Top of MATERIAL FOR THIS EXERCISE

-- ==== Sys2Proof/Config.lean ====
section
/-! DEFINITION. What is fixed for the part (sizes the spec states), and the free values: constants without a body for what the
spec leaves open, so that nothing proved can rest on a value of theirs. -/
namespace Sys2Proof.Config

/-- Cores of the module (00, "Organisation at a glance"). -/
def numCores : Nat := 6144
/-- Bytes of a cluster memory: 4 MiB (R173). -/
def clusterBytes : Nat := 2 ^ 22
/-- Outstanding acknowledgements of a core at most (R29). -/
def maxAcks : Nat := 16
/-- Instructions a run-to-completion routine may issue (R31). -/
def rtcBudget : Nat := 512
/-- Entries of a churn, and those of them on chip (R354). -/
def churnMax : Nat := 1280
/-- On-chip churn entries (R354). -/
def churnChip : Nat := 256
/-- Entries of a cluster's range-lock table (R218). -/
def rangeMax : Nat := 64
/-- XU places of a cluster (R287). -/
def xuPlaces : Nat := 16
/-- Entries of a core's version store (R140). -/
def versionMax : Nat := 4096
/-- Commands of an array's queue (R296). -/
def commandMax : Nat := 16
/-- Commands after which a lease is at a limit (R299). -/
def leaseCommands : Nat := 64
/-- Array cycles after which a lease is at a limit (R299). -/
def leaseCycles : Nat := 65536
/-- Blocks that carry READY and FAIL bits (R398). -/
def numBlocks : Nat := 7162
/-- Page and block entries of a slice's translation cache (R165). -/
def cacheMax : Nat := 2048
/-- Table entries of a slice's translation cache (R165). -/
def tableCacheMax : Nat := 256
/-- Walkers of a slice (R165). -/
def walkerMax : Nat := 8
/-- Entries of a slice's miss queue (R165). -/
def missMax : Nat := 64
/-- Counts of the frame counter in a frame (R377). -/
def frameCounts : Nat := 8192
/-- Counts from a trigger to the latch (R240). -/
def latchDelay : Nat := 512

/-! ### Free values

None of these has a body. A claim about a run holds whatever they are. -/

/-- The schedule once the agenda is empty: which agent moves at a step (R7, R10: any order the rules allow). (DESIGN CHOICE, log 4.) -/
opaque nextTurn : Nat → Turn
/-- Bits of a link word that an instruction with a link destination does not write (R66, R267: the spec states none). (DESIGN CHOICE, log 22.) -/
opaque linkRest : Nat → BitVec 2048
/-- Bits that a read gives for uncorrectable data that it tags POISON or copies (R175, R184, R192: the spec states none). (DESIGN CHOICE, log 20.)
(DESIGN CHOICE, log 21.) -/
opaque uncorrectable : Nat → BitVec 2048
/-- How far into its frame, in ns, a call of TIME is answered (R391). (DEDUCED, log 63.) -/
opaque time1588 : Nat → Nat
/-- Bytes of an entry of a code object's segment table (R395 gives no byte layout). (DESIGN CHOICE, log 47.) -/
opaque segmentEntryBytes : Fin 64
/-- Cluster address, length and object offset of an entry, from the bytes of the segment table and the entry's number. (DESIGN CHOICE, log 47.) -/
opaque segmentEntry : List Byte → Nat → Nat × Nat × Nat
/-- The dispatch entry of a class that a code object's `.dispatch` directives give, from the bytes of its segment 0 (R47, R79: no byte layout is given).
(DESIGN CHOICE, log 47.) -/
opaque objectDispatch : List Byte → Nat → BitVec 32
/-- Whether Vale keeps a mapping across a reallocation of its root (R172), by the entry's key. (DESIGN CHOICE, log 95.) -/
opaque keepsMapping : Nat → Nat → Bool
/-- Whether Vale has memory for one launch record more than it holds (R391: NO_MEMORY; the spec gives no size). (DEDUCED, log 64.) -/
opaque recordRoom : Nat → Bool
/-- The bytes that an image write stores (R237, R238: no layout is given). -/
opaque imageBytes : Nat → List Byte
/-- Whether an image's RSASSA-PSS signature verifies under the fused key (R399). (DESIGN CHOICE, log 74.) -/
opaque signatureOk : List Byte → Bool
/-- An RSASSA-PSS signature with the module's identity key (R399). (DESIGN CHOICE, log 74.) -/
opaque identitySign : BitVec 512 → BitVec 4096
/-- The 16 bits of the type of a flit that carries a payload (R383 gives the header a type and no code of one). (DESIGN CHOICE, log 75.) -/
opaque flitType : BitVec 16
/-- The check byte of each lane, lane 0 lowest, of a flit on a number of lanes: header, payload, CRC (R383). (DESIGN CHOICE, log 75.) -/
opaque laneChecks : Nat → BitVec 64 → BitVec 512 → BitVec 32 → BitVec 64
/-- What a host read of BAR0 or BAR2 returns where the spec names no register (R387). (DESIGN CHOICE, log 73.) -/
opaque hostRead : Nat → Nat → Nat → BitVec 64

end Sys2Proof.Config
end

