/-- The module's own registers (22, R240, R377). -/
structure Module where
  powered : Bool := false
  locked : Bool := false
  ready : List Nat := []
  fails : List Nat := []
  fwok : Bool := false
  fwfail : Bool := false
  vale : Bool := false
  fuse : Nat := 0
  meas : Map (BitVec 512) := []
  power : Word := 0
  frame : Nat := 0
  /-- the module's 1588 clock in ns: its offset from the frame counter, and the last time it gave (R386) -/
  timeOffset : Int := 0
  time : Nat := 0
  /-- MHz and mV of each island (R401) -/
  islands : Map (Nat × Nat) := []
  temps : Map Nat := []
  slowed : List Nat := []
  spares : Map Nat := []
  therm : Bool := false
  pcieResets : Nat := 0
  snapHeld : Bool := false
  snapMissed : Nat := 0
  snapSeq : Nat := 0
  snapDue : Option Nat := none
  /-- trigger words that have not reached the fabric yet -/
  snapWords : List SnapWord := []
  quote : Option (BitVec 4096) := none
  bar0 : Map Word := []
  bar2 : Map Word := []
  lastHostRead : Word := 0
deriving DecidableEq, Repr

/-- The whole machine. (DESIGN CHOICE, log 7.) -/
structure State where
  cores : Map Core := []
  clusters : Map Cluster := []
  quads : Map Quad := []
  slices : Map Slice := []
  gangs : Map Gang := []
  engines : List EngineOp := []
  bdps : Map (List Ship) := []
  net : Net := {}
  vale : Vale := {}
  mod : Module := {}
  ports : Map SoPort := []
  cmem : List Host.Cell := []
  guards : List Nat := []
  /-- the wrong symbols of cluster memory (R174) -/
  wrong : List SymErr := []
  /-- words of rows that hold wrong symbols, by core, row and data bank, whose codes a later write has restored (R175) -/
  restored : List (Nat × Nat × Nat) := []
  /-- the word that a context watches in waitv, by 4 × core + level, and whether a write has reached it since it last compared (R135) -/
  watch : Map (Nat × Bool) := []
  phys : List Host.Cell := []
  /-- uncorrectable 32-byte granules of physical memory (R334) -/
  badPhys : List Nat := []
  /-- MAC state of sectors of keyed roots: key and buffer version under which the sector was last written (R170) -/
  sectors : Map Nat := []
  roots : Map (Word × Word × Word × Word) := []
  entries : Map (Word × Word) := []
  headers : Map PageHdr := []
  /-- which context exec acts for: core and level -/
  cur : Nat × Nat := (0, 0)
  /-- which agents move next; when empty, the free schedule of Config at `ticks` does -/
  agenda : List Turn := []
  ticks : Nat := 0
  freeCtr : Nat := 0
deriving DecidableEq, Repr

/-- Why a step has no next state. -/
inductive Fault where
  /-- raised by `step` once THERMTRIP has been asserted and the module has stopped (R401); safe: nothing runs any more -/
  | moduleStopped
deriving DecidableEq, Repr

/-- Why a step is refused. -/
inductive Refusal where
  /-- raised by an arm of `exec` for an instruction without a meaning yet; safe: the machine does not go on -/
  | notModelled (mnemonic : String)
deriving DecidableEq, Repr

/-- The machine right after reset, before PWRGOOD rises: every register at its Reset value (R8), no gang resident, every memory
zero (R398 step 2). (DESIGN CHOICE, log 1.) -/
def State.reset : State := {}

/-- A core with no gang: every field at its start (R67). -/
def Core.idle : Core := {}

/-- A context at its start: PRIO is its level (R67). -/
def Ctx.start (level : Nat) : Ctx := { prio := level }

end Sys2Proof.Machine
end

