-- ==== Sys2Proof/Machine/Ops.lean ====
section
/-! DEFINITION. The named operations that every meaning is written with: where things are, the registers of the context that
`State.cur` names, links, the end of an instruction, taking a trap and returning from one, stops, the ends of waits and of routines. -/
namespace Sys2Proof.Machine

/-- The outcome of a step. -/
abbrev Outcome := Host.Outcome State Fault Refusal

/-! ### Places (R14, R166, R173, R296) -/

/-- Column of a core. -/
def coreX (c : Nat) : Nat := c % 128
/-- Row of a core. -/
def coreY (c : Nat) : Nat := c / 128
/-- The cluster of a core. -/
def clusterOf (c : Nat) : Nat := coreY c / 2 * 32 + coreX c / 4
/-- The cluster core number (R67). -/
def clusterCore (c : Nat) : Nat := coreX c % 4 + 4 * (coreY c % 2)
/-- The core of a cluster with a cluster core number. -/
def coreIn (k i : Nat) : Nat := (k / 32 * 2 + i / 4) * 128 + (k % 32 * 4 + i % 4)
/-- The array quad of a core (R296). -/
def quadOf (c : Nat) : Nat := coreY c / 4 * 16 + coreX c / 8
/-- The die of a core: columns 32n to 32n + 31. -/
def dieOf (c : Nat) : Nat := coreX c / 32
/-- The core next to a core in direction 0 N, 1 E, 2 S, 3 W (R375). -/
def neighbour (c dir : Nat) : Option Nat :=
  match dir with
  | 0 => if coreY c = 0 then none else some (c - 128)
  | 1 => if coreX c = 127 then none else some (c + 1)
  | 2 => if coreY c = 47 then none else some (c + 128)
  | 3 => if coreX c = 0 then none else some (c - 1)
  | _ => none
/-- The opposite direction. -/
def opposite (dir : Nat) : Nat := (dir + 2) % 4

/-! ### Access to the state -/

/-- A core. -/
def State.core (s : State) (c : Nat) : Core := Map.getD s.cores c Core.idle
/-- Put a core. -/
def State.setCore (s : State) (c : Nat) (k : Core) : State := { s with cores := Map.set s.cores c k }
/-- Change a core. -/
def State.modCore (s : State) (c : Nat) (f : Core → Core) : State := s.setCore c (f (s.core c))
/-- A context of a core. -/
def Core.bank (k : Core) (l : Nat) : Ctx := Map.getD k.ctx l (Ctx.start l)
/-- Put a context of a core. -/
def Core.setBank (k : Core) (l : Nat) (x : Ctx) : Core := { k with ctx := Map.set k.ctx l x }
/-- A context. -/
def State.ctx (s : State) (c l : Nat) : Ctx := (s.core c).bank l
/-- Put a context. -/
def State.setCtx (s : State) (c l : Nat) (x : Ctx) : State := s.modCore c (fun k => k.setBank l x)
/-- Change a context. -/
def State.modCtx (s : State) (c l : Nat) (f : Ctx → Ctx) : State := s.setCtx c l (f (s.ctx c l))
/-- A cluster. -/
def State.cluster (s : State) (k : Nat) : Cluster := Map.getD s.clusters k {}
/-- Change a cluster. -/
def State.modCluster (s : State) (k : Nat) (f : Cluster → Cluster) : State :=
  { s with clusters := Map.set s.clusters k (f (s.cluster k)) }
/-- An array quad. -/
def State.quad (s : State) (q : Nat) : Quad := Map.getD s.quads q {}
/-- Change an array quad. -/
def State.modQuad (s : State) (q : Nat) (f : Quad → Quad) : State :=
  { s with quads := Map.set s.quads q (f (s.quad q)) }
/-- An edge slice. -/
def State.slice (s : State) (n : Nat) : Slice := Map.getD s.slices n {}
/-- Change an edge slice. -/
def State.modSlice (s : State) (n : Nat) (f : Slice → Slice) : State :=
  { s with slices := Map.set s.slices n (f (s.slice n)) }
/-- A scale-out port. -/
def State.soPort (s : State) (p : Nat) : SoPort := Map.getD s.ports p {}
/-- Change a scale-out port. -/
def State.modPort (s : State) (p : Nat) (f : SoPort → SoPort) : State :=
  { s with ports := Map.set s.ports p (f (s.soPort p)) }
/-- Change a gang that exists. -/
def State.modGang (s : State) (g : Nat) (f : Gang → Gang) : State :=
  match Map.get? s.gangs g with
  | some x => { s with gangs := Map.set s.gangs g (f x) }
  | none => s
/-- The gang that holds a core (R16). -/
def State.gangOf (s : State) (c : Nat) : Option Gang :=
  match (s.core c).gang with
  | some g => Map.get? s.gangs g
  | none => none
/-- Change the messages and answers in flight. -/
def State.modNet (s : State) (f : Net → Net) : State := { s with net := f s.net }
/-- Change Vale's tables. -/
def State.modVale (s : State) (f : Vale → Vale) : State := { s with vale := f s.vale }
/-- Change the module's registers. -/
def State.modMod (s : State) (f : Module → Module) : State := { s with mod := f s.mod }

Bottom of MATERIAL FOR THIS EXERCISE

#### AIM OF THE EXERCISE
Retype exactly the lines of the data above, starting at its first line and finishing with the line that has "def maxAcks : Nat := 16" in it.

#### REPLY TO THE EXERCISE
-- ==== Sys2Proof/Config.lean ====
section
/-! DEFINITION. What is fixed for the part (sizes the spec states), and the free values: constants without a body for what the
spec leaves open, so that nothing proved can rest on a value of theirs. -/
namespace Sys2Proof.Config

/-- Cores of the module (00, "Organisation at a glance"). -/
def numCores : Nat := 6144
/-- Bytes of a cluster memory: 4 MiB (R173). -/
def clusterBytes : Nat := 2 ^ 22
/-- Outstanding acknowledgements of a core at most (R29). -/
def maxAcks : Nat := 16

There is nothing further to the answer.